What the task requires -
The span to repeat in the listing below runs from the line containing "((redOp .maxI r" to the line containing "(let r := c.src.vreg a.toNat", inclusive. Repeat it exactly, and only it.
##### Entries supplied #####
-- ==== Sys2Proof/Machine/Step.lean ====
section
/-!
DEFINITION. One step of the machine: the next entry of the agenda, else the next internal event, else the next chain
group of a running stream, else time passes (log 2).
-/
namespace Sys2Proof.Machine

/-- One step. Running streams are served first in one clock of four, so that no event can hold them back (log 2). -/
noncomputable def step (s : State) : Host.Outcome State Fault Refusal :=
  match s.dueEvent with
  | some (i, t) => tick (charged i t)
  | none =>
    if s.clk % 4 == 0 && !s.running.isEmpty then tick (advance s)
    else match s.nextEvent with
      | some i => tick (charged i s)
      | none => tick (advance s)

/-- An instruction stored where the machine fetches next (log 3). -/
def State.withFetchWord (s : State) (nbits w : Nat) : State := s.placeWord nbits w

end Sys2Proof.Machine
end

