-- ==== Sys2Proof/Laws/PerInstr.lean ====
section
/-!
SUPPORT. Families of statements made of every instruction. `Encoding`: the fields of an instruction's head (03 Tables 03-8 to 03-14)
name that instruction and no other.
-/
open Sys2Proof

/-- The head that stands for a well-formed instruction is read as that instruction. -/
def Sys2Proof.Laws.Encoding.Statement (i : Instr) : Prop := i.wf = true → ∀ h, i.view = some h → h.instr = some i

/-- A branch offset is its four parts. -/
theorem Sys2Proof.Laws.Encoding.offset_parts (x : BitVec 22) :
    x.extractLsb' 16 6 ++ x.extractLsb' 10 6 ++ x.extractLsb' 4 6 ++ x.extractLsb' 0 4 = x := by
  ext j hj
  simp only [BitVec.getElem_append, BitVec.getElem_extractLsb']
  rw [← BitVec.getLsbD_eq_getElem hj]
  split_ifs <;> exact congrArg x.getLsbD (by omega)

theorem Sys2Proof.Laws.Encoding.map_part (d : BitVec 4) : (3#2 ++ d).extractLsb' 0 4 = d := by revert d; decide
theorem Sys2Proof.Laws.Encoding.chan_part (c : BitVec 3) : (0#1 ++ c).extractLsb' 0 3 = c ∧ (0#1 ++ c).getLsbD 3 = false := by
  revert c; decide
theorem Sys2Proof.Laws.Encoding.chan_form (c : BitVec 3) :
    (Form.table 48)[(0#1 ++ c).toNat]? = some { pipe := .xfr, d := .s, a := .s, b := .s } := by
  revert c; decide
theorem Sys2Proof.Laws.Encoding.chan2_part (c : BitVec 3) : (1#1 ++ c).extractLsb' 0 3 = c ∧ (1#1 ++ c).getLsbD 3 = true := by
  revert c; decide
theorem Sys2Proof.Laws.Encoding.cvt_part (n : BitVec 2) (s : BitVec 1) (r : BitVec 3) : (n ++ s ++ r).extractLsb' 4 2 = n ∧
    (n ++ s ++ r).extractLsb' 3 1 = s ∧ (n ++ s ++ r).extractLsb' 0 3 = r := by
  revert n s r; decide
theorem Sys2Proof.Laws.Encoding.cvt_slot (n : BitVec 2) : (n ++ 0#4).extractLsb' 4 2 = n := by revert n; decide
theorem Sys2Proof.Laws.Encoding.cvt_round (r : BitVec 3) : (0#3 ++ r).extractLsb' 0 3 = r := by revert r; decide
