-- ==== Sys2Proof/Laws/State.lean ====
section
/-!
SUPPORT. The updates of the machine, of a group and of its registers, field by field: what each leaves as it was.
-/
namespace Sys2Proof.Machine

/-! ### setGroup -/

@[simp] theorem State.setGroup_clk (s : State) (core grp : Nat) (g : Group) : (s.setGroup core grp g).clk = s.clk := rfl
@[simp] theorem State.setGroup_mem (s : State) (core grp : Nat) (g : Group) : (s.setGroup core grp g).mem = s.mem := rfl
@[simp] theorem State.setGroup_poison (s : State) (core grp : Nat) (g : Group) : (s.setGroup core grp g).poison = s.poison := rfl
@[simp] theorem State.setGroup_ue (s : State) (core grp : Nat) (g : Group) : (s.setGroup core grp g).ue = s.ue := rfl
@[simp] theorem State.setGroup_ce (s : State) (core grp : Nat) (g : Group) : (s.setGroup core grp g).ce = s.ce := rfl
@[simp] theorem State.setGroup_mreg (s : State) (core grp : Nat) (g : Group) : (s.setGroup core grp g).mreg = s.mreg := rfl
@[simp] theorem State.setGroup_groups (s : State) (core grp : Nat) (g : Group) : (s.setGroup core grp g).groups = s.groups.put (groupKey core grp) g := rfl
@[simp] theorem State.setGroup_teams (s : State) (core grp : Nat) (g : Group) : (s.setGroup core grp g).teams = s.teams := rfl
@[simp] theorem State.setGroup_ctxs (s : State) (core grp : Nat) (g : Group) : (s.setGroup core grp g).ctxs = s.ctxs := rfl
@[simp] theorem State.setGroup_parts (s : State) (core grp : Nat) (g : Group) : (s.setGroup core grp g).parts = s.parts := rfl
@[simp] theorem State.setGroup_chans (s : State) (core grp : Nat) (g : Group) : (s.setGroup core grp g).chans = s.chans := rfl
@[simp] theorem State.setGroup_clusters (s : State) (core grp : Nat) (g : Group) : (s.setGroup core grp g).clusters = s.clusters := rfl
@[simp] theorem State.setGroup_homes (s : State) (core grp : Nat) (g : Group) : (s.setGroup core grp g).homes = s.homes := rfl
@[simp] theorem State.setGroup_replicas (s : State) (core grp : Nat) (g : Group) : (s.setGroup core grp g).replicas = s.replicas := rfl
@[simp] theorem State.setGroup_net (s : State) (core grp : Nat) (g : Group) : (s.setGroup core grp g).net = s.net := rfl
@[simp] theorem State.setGroup_tag (s : State) (core grp : Nat) (g : Group) : (s.setGroup core grp g).tag = s.tag := rfl
@[simp] theorem State.setGroup_images (s : State) (core grp : Nat) (g : Group) : (s.setGroup core grp g).images = s.images := rfl
@[simp] theorem State.setGroup_units (s : State) (core grp : Nat) (g : Group) : (s.setGroup core grp g).units = s.units := rfl
@[simp] theorem State.setGroup_tlb (s : State) (core grp : Nat) (g : Group) : (s.setGroup core grp g).tlb = s.tlb := rfl
@[simp] theorem State.setGroup_mgmt (s : State) (core grp : Nat) (g : Group) : (s.setGroup core grp g).mgmt = s.mgmt := rfl
@[simp] theorem State.setGroup_acct (s : State) (core grp : Nat) (g : Group) : (s.setGroup core grp g).acct = s.acct := rfl
@[simp] theorem State.setGroup_out (s : State) (core grp : Nat) (g : Group) : (s.setGroup core grp g).out = s.out := rfl
@[simp] theorem State.setGroup_flash (s : State) (core grp : Nat) (g : Group) : (s.setGroup core grp g).flash = s.flash := rfl
@[simp] theorem State.setGroup_corrected (s : State) (core grp : Nat) (g : Group) : (s.setGroup core grp g).corrected = s.corrected := rfl
@[simp] theorem State.setGroup_running (s : State) (core grp : Nat) (g : Group) : (s.setGroup core grp g).running = s.running := rfl
@[simp] theorem State.setGroup_agenda (s : State) (core grp : Nat) (g : Group) : (s.setGroup core grp g).agenda = s.agenda := rfl
@[simp] theorem State.setGroup_iss (s : State) (core grp : Nat) (g : Group) : (s.setGroup core grp g).iss = s.iss := rfl
@[simp] theorem State.setGroup_free (s : State) (core grp : Nat) (g : Group) : (s.setGroup core grp g).free = s.free := rfl
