/-- After dispatch the requests of loads at L are sent, and the window retires what has reported (07 R173, 08 R213). -/
def sendPosted (c : Ctx) (s : State) (es : List Entry) : State :=
  (es.foldl (fun s e => if e.place == .l && !e.writes then
    s.startReqs c.iss.core c.iss.grp e.pos .l e.reqs.length else s) s).advance c.iss.core c.iss.grp

/-- A read with an acquire part whose data is still to come: younger accesses wait for it (07 R181). -/
def acquires (op : MemOp) (es : List Entry) : Bool := op.ord.getLsbD 0 && op.kind.returns && es.any fun e => !e.answered

/-- The instruction answers a next state: its addresses are translated, `es` have joined the window and the registers are `a`, an
acquire is noted, and nothing else changed before the requests of loads at L are sent and the window retires what it can. -/
def Posts (i : Instr) (s : State) (c : Ctx) (op : MemOp) (a : Arch) (es : List Entry) : Prop :=
  ∃ w u, Touches s w ∧ GroupOnly c w u { groupAfter c a es with acq := if acquires op es then some c.g.seq else c.g.acq } ∧
    exec i s = .next (sendPosted c u es)

/-- The new memory value of ATOM and RED in Table 07-7: for F 12 and 13 of 64 bits, else of 32. -/
def atomValue (f : Nat) (m x : BitVec 64) : BitVec 64 :=
  let a : BitVec 32 := m.setWidth 32
  let b : BitVec 32 := x.setWidth 32
  let w := fun (y : BitVec 32) => y.setWidth 64
  match f with
  | 0 => w (a + b)
  | 1 => BitVec.ofNat 64 (Fmt.f32.addF .rne a.toNat b.toNat).1
  | 2 => if a.toInt ≤ b.toInt then w a else w b
  | 3 => if a.toInt ≥ b.toInt then w a else w b
  | 4 => if a ≤ b then w a else w b
  | 5 => if a ≥ b then w a else w b
  | 6 => w (a &&& b)
  | 7 => w (a ||| b)
  | 8 => w (a ^^^ b)
  | 9 => w b
  | 10 => if b ≤ a then 0 else w (a + 1)
  | 11 => if a = 0 ∨ b < a then w b else w (a - 1)
  | 12 => m + x
  | 13 => x
  | 14 => BitVec.ofNat 64 ((Fmt.f16.addF .rne (a.toNat % 65536) (b.toNat % 65536)).1 +
      65536 * (Fmt.f16.addF .rne (a.toNat / 65536) (b.toNat / 65536)).1)
  | _ => BitVec.ofNat 64 ((Fmt.bf16.addF .rne (a.toNat % 65536) (b.toNat % 65536)).1 +
      65536 * (Fmt.bf16.addF .rne (a.toNat / 65536) (b.toNat / 65536)).1)

/-- What one access does to the n bytes it touches, and the value it reads (07 R171, R185, R188). -/
def accValue (op : MemOp) (a : Acc) (m : BitVec 64) : BitVec 64 :=
  let n := 8 * op.size
  let cut := fun (x : BitVec 64) => if n = 64 then x else x &&& (BitVec.ofNat 64 (2 ^ n - 1))
  match op.kind with
  | .store | .storeS => cut (a.val.setWidth 64)
  | .cas => if m = cut a.cmp then cut (a.val.setWidth 64) else m
  | .atom | .red => cut (atomValue op.f m (cut (a.val.setWidth 64)))
  | _ => m

/-- The registers get what a load, an ATOM or a CAS that was answered returns: every lane a performing access still owes
has its word (07 R178, R185, R188); lanes that are not owed by it, and all other registers, are as they were. -/
structure Delivers (e : Entry) (op : MemOp) (a b : Arch) : Prop where
  words : ∀ q ∈ e.reqs, q.fail = none → ∀ y ∈ q.accs, ∀ i, i < op.words → y.reg + i < 64 → y.lane < 32 →
    ((a.vreg (y.reg + i)).owed e.pos).getLsbD y.lane = true →
    (∀ q' ∈ e.reqs, q'.fail = none → ∀ y' ∈ q'.accs, ∀ j, j < op.span → y'.lane = y.lane → y'.reg + j = y.reg + i →
      j = i ∧ y'.got = y.got) →
    (b.vreg (y.reg + i)).lane y.lane = op.wordAt y.got i ∧ ((b.vreg (y.reg + i)).owed e.pos).getLsbD y.lane = false
  others : ∀ n l, l < 32 → ((a.vreg n).owed e.pos).getLsbD l = false → (b.vreg n).lane l = (a.vreg n).lane l
  place : ∀ n, b.vreg n = { a.vreg n with lanes := (b.vreg n).lanes, prods := (b.vreg n).prods }
  rest : b = { a with v := b.v }

/-! ### Caches, spans, places, slots -/

/-- The instruction traps with this fault: the whole stream leaves at it (15 R370 "Path"). -/
def Traps (i : Instr) (s : State) (c : Ctx) (f : FaultInfo) : Prop := exec i s = .next (c.trapPath s f)

/-- The instruction waits: its stream is blocked at it until the wait ends (13 Table 13-1). -/
def Waits (i : Instr) (s : State) (c : Ctx) (w : Wait) : Prop := exec i s = .next (c.block s w)

/-- The halves of a SPILL or FILL of n registers from D on (07 R195). -/
def spanHalves (c : Ctx) (q : Quals) (d : BitVec 6) : List Half :=
  (c.halves (c.active q)).map fun h => c.half h.1 h.2 d 0 0 0 none 0

/-- The checks of a SPILL or FILL on one half (07 R197, 08 R218). -/
def spanNeed (c : Ctx) (spill : Bool) (n : Nat) (h : Half) : Need :=
  { named := Machine.span h.d n, place := .l, placeOk := (Machine.span h.d n).all fun r => (c.src.vreg r).place == .l,
    meld := false, marked := [], waits := if spill then Machine.span h.d n else [] }

/-- A request of a SPILL or FILL: register D + i, its 32 words in the line at base + 128 i (07 R195). -/
structure SpanRequest (c : Ctx) (s : State) (write : Bool) (base : DWord) (hs : List Half) (i : Nat) (r : LineReq) : Prop where
  line : ∀ t off, s.locate c.iss.core c.iss.grp c.g write false 128 .l 0 (base + BitVec.ofNat 64 (128 * i)) = .ok (t, off) →
    r.tgt = t ∧ r.stat = .todo ∧ r.fail = none
  fault : ∀ x, s.locate c.iss.core c.iss.grp c.g write false 128 .l 0 (base + BitVec.ofNat 64 (128 * i)) = .error x →
    r.stat = .done ∧ r.fail = some x
  lanes : ∀ h ∈ hs, ∀ l, l < 32 → h.act.getLsbD l = true → ∃ y ∈ r.accs, y.lane = l ∧ y.reg = h.d + i ∧ y.off = 4 * l ∧
    (write = true → y.val = ((c.src.vreg (h.d + i)).lane l).setWidth 128)
  only : ∀ y ∈ r.accs, y.lane < 32 ∧ ∃ h ∈ hs, h.act.getLsbD y.lane = true ∧ y.reg = h.d + i

/-- The registers at L with names from q up to lq read zero and are clean; no other register changes (08 R226, R227). -/
structure Discards (a b : Arch) (q lq : Nat) : Prop where
  gone : ∀ n, q ≤ n → n < lq → n < 64 → (a.vreg n).place = .l → b.vreg n = VReg.zero ∧ b.dirty.getLsbD n = false
  kept : ∀ n, (n < q ∨ lq ≤ n ∨ (a.vreg n).place ≠ .l) → b.vreg n = a.vreg n ∧ b.dirty.getLsbD n = a.dirty.getLsbD n
  rest : b = { a with v := b.v, dirty := b.dirty }

/-- As `Posts`, for an instruction that also changed the rest of the machine, from s to v. -/
def PostsIn (i : Instr) (s v : State) (c : Ctx) (op : MemOp) (a : Arch) (es : List Entry) : Prop :=
  ∃ w u, Touches v w ∧ GroupOnly c w u { groupAfter c a es with acq := if acquires op es then some c.g.seq else c.g.acq } ∧
    exec i s = .next (sendPosted c u es)

/-- One slot of a partition is x; every other slot, and everything else of the machine, is as it was. -/
structure SlotSet (s t : State) (core part o : Nat) (x : Slot) : Prop where
  slot : t.slot core part o = x
  others : ∀ n, n ≠ o → t.slot core part n = s.slot core part n
  unit : t.part core part = { s.part core part with slots := (t.part core part).slots }
  parts : ∀ k, k ≠ partKey core part → t.parts.find k = s.parts.find k
  rest : t = { s with parts := t.parts }

/-! ### Matrix operations -/

/-- A form of MMA or MMSP: sparse or not, F, the lanes, the mark of A, D, A, the slot, the index register and its
selector, and its feature bit. -/
structure MatrixForm where
  sparse : Bool
  f : Nat
  q : Quals
  ta : Bool
  d : BitVec 6
  a : BitVec 6
  slot : BitVec 6
  x : BitVec 6
  sel : BitVec 2
  feat : Option Nat
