/-- The integer operations of XRED and XSCAN as exact arithmetic over the contributions (R247), and every form of both: what
it leaves at dispatch, and the arrival of its words (R245 to R248, R217). -/
def Obligations.Reductions : Prop :=
  (∀ (r : Rnd) (xs : List Word), xs ≠ [] →
    redOp .addI r xs = (BitVec.ofNat 32 (xs.map (·.toNat)).sum, 0) ∧
    ((redOp .minI r xs).1 ∈ xs ∧ ∀ x ∈ xs, (redOp .minI r xs).1.toInt ≤ x.toInt) ∧
    ((redOp .maxI r xs).1 ∈ xs ∧ ∀ x ∈ xs, x.toInt ≤ (redOp .maxI r xs).1.toInt) ∧
    ((redOp .minu r xs).1 ∈ xs ∧ ∀ x ∈ xs, (redOp .minu r xs).1.toNat ≤ x.toNat) ∧
    ((redOp .maxu r xs).1 ∈ xs ∧ ∀ x ∈ xs, x.toNat ≤ (redOp .maxu r xs).1.toNat) ∧
    (∀ k, k < 32 → (redOp .and r xs).1.getLsbD k = xs.all (·.getLsbD k) ∧ (redOp .or r xs).1.getLsbD k = xs.any (·.getLsbD k) ∧
      (redOp .xor r xs).1.getLsbD k = decide ((xs.countP (·.getLsbD k)) % 2 = 1)) ∧
    (∀ o : RedOp, o ≠ .addF → (redOp o r xs).2 = 0)) ∧
  ∀ (i : Instr) (o : RedOp) (upto : Bool) (q : Quals) (d a b : BitVec 6) (s : State) (c : Ctx) (x : DWord),
    reduceForm i = some (o, upto, q, d, a, b) → Issues s c →
    (let r := c.src.vreg a.toNat
     let rm : BitVec 3 := c.src.fcr.extractLsb' 0 3
     let val := fun (who : Mask) (l : Nat) =>
       redOp o (Rnd.of rm (if upto then ditherPos l 0 else 0) c.src.dph)
         (((Mask.list who).filter fun j => !upto || j ≤ l).map fun j =>
           r.through (Quals.modx q).pa (Quals.modx q).pax j)
     c.active q ≠ 0 → CrossReady c s (Quals.modx q) d a none → ReadsS c b x →
     (∀ who, Contributors c (c.active q) x who →
       (∀ l ∈ Mask.list (c.active q), (val who l).2 &&& enables c.src.fcr = 0) →
       ∃ a e w, Ends i s c a [e] ∧ e.op = .cross d.toNat (c.active q) w ∧ e.place = .l ∧ e.pos = c.g.seq ∧ e.stage = .posted ∧
         e.fault = [] ∧ e.flags = allFlags ((Mask.list (c.active q)).map fun l => (l, (val who l).2)) ∧
         (∀ l, l < 32 → (c.active q).getLsbD l = true → (w[l]?).getD 0 = (val who l).1) ∧
         (a.vreg d.toNat).owed c.pos &&& c.active q = c.active q ∧ (∀ n, n ≠ d.toNat → a.vreg n = c.g.arch.vreg n) ∧
         (∀ n, a.vreg n = { c.g.arch.vreg n with prods := (a.vreg n).prods }) ∧
         a = { c.g.arch with v := a.v, dirty := a.dirty }) ∧
     ((∃ l, l < 32 ∧ (c.active q).getLsbD l = true ∧ x.getLsbD l = false) →
       ∃ t : FaultInfo, exec i s = .next (c.trapPath s t) ∧ t.cause = causeMember ∧
         t.mask = some (c.active q &&& ~~~ (x.setWidth 32)))) ∧
    (c.active q = 0 → Idles i s c) ∧
    (∀ (core grp pos n : Nat) (g : Group) (e : Entry) (act : Mask) (w : Vector Word 32), s.group core grp = some g →
      e.op = .cross n act w → e.place = .l → e.pos = pos → n < 64 →
      (g.rob.filter (fun x => x.pos == pos) = [e] → e.stage = .posted →
        ∃ g', exec (.postExecute core grp pos) s = .next (s.setGroup core grp g') ∧
          (∀ l, l < 32 → act.getLsbD l = true → ((g.arch.vreg n).owed pos).getLsbD l = true →
            (g'.arch.vreg n).lane l = (w[l]?).getD 0) ∧
          (∀ l, l < 32 → ((g.arch.vreg n).owed pos).getLsbD l = false → (g'.arch.vreg n).lane l = (g.arch.vreg n).lane l) ∧
          (∀ m, m ≠ n → g'.arch.vreg m = g.arch.vreg m) ∧ g'.arch = { g.arch with v := g'.arch.v } ∧
          ∃ x ∈ g'.rob, x.pos = pos ∧ x.stage = .executed ∧ x.op = e.op ∧ x.flags = e.flags ∧ x.fault = e.fault) ∧
      (g.rob = [e] → e.stage = .executed → e.fault = [] → g.arch.valid ≠ [] →
        ∃ t g', exec (.postReport core grp pos) s = .next t ∧ t.group core grp = some g' ∧
          g'.arch = g.arch.addFlags e.flags ∧ g'.rob = [] ∧ ∀ a, Memory.byte t.mem a = Memory.byte s.mem a))
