-- ==== Sys2Proof/Tests/Slice0.lean ====
section
/-!
SUPPORT. Tests: ill-formed terms that the checks refuse, words written out from the encoding tables and the instructions they
decode to, and states and operands that meet the hypotheses of the statements, at the ends of their ranges.
-/
namespace Sys2Proof.Tests
open Sys2Proof Sys2Proof.Machine Sys2Proof.Safety

-- one theorem at a time: their kernel evaluations are large
set_option Elab.async false

/-! ### Well-formedness: one refused term for each check, beside one that passes -/

/-- A head word of major `op` and selector `f`, with these fields. -/
def headOf (op : BitVec 6) (f : BitVec 4) (g : BitVec 3) (d a b : BitVec 6) (e : Ext) : Head := ⟨op, g, d, a, b, f, e⟩

/-- No modifiers: the EXT.MOD word of zeros. -/
def plain : ModX := ⟨false, false, 0, false, 0, 0, 0, 0⟩

/-- 03 R75: major 0x0E has no F 9, and no form is in major 0x3E. -/
theorem test_wf_form : (headOf 0x0E 8 0 1 1 1 .none).ok = true ∧ (headOf 0x0E 9 0 1 1 1 .none).ok = false ∧
    (headOf 0x3E 0 0 0 0 0 .none).ok = false := by decide

/-- 03 Table 03-3: SALU takes EXT.IMM and no EXT.MEM; LDI must carry its EXT.IMM and LDX its EXT.MEM. -/
theorem test_wf_extension : (headOf 0x08 0 0 1 1 0 (.imm 5)).ok = true ∧
    (headOf 0x08 0 0 1 1 0 (.mem ⟨0, 0, 0, 0⟩)).ok = false ∧ (headOf 0x0B 1 0 1 0 0 .none).ok = false ∧
    (headOf 0x0B 1 0 1 0 0 (.mod plain)).ok = false ∧ (headOf 0x24 0 0 1 0 1 .none).ok = false ∧
    (headOf 0x24 0 0 1 0 1 (.mem ⟨0, 0, 0, 0⟩)).ok = true := by decide

/-- 03 R67: two guard indexes, a negated constant guard, a guard on LAND, and BRM without a selector are refused. -/
theorem test_wf_guard : (headOf 0x0C 0 0 1 1 1 (.mod { plain with gx := 9, gn := true })).ok = true ∧
    (headOf 0x0C 0 1 1 1 1 (.mod { plain with gx := 9 })).ok = false ∧
    (headOf 0x0C 0 0 1 1 1 (.mod { plain with gn := true })).ok = false ∧ (headOf 0x00 1 1 0 0 0 .none).ok = false ∧
    (headOf 0x02 0 0 0 0 0 .none).ok = false ∧ (headOf 0x02 0 1 0 0 0 .none).ok = true := by decide

/-- 03 R68: TB on a scalar source, and TA on a form whose A names no vector register, are refused. -/
theorem test_wf_marks : (headOf 0x0C 0 0 1 1 1 (.mod { plain with ta := true, tb := true })).ok = true ∧
    (headOf 0x14 0 0 1 1 1 (.mod { plain with tb := true })).ok = false ∧
    (headOf 0x20 4 0 1 0 1 (.mod { plain with ta := true })).ok = false := by decide

/-- 03 R69: pattern 6 is reserved, pattern 4 takes 1 to 5, pattern 0 takes 0, and JMPV's source has no permutation. -/
theorem test_wf_permutation : (headOf 0x0C 0 0 1 1 1 (.mod { plain with pa := 4, pax := 5 })).ok = true ∧
    (headOf 0x0C 0 0 1 1 1 (.mod { plain with pa := 4, pax := 6 })).ok = false ∧
    (headOf 0x0C 0 0 1 1 1 (.mod { plain with pa := 6 })).ok = false ∧
    (headOf 0x0C 0 0 1 1 1 (.mod { plain with pax := 1 })).ok = false ∧
    (headOf 0x04 1 0 0 1 0 (.mod { plain with pa := 1 })).ok = false := by decide
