-- ==== Sys2Proof/Syntax.lean ====
section
/-! DEFINITION. The syntax of the machine: one constructor for every row of spec/opcode_table.json.

An encoded instruction holds the raw fields of its word (spec/01, R21 to R31), so that an illegal field value is
still an instruction word that the machine refuses with a trap; `u` is bit 31 where the row exists on the lane and
the uniform side (`true`: uniform, R22). A row without an encoding is an event of the device (spec/95): its
arguments are what the party that causes it chooses. -/

namespace Sys2Proof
#####
Output for this exercise -
    ((redOp .maxI r xs).1 ∈ xs ∧ ∀ x ∈ xs, x.toInt ≤ (redOp .maxI r xs).1.toInt) ∧
    ((redOp .minu r xs).1 ∈ xs ∧ ∀ x ∈ xs, (redOp .minu r xs).1.toNat ≤ x.toNat) ∧
    ((redOp .maxu r xs).1 ∈ xs ∧ ∀ x ∈ xs, x.toNat ≤ (redOp .maxu r xs).1.toNat) ∧
    (∀ k, k < 32 → (redOp .and r xs).1.getLsbD k = xs.all (·.getLsbD k) ∧ (redOp .or r xs).1.getLsbD k = xs.any (·.getLsbD k) ∧
      (redOp .xor r xs).1.getLsbD k = decide ((xs.countP (·.getLsbD k)) % 2 = 1)) ∧
    (∀ o : RedOp, o ≠ .addF → (redOp o r xs).2 = 0)) ∧
  ∀ (i : Instr) (o : RedOp) (upto : Bool) (q : Quals) (d a b : BitVec 6) (s : State) (c : Ctx) (x : DWord),
    reduceForm i = some (o, upto, q, d, a, b) → Issues s c →
    (let r := c.src.vreg a.toNat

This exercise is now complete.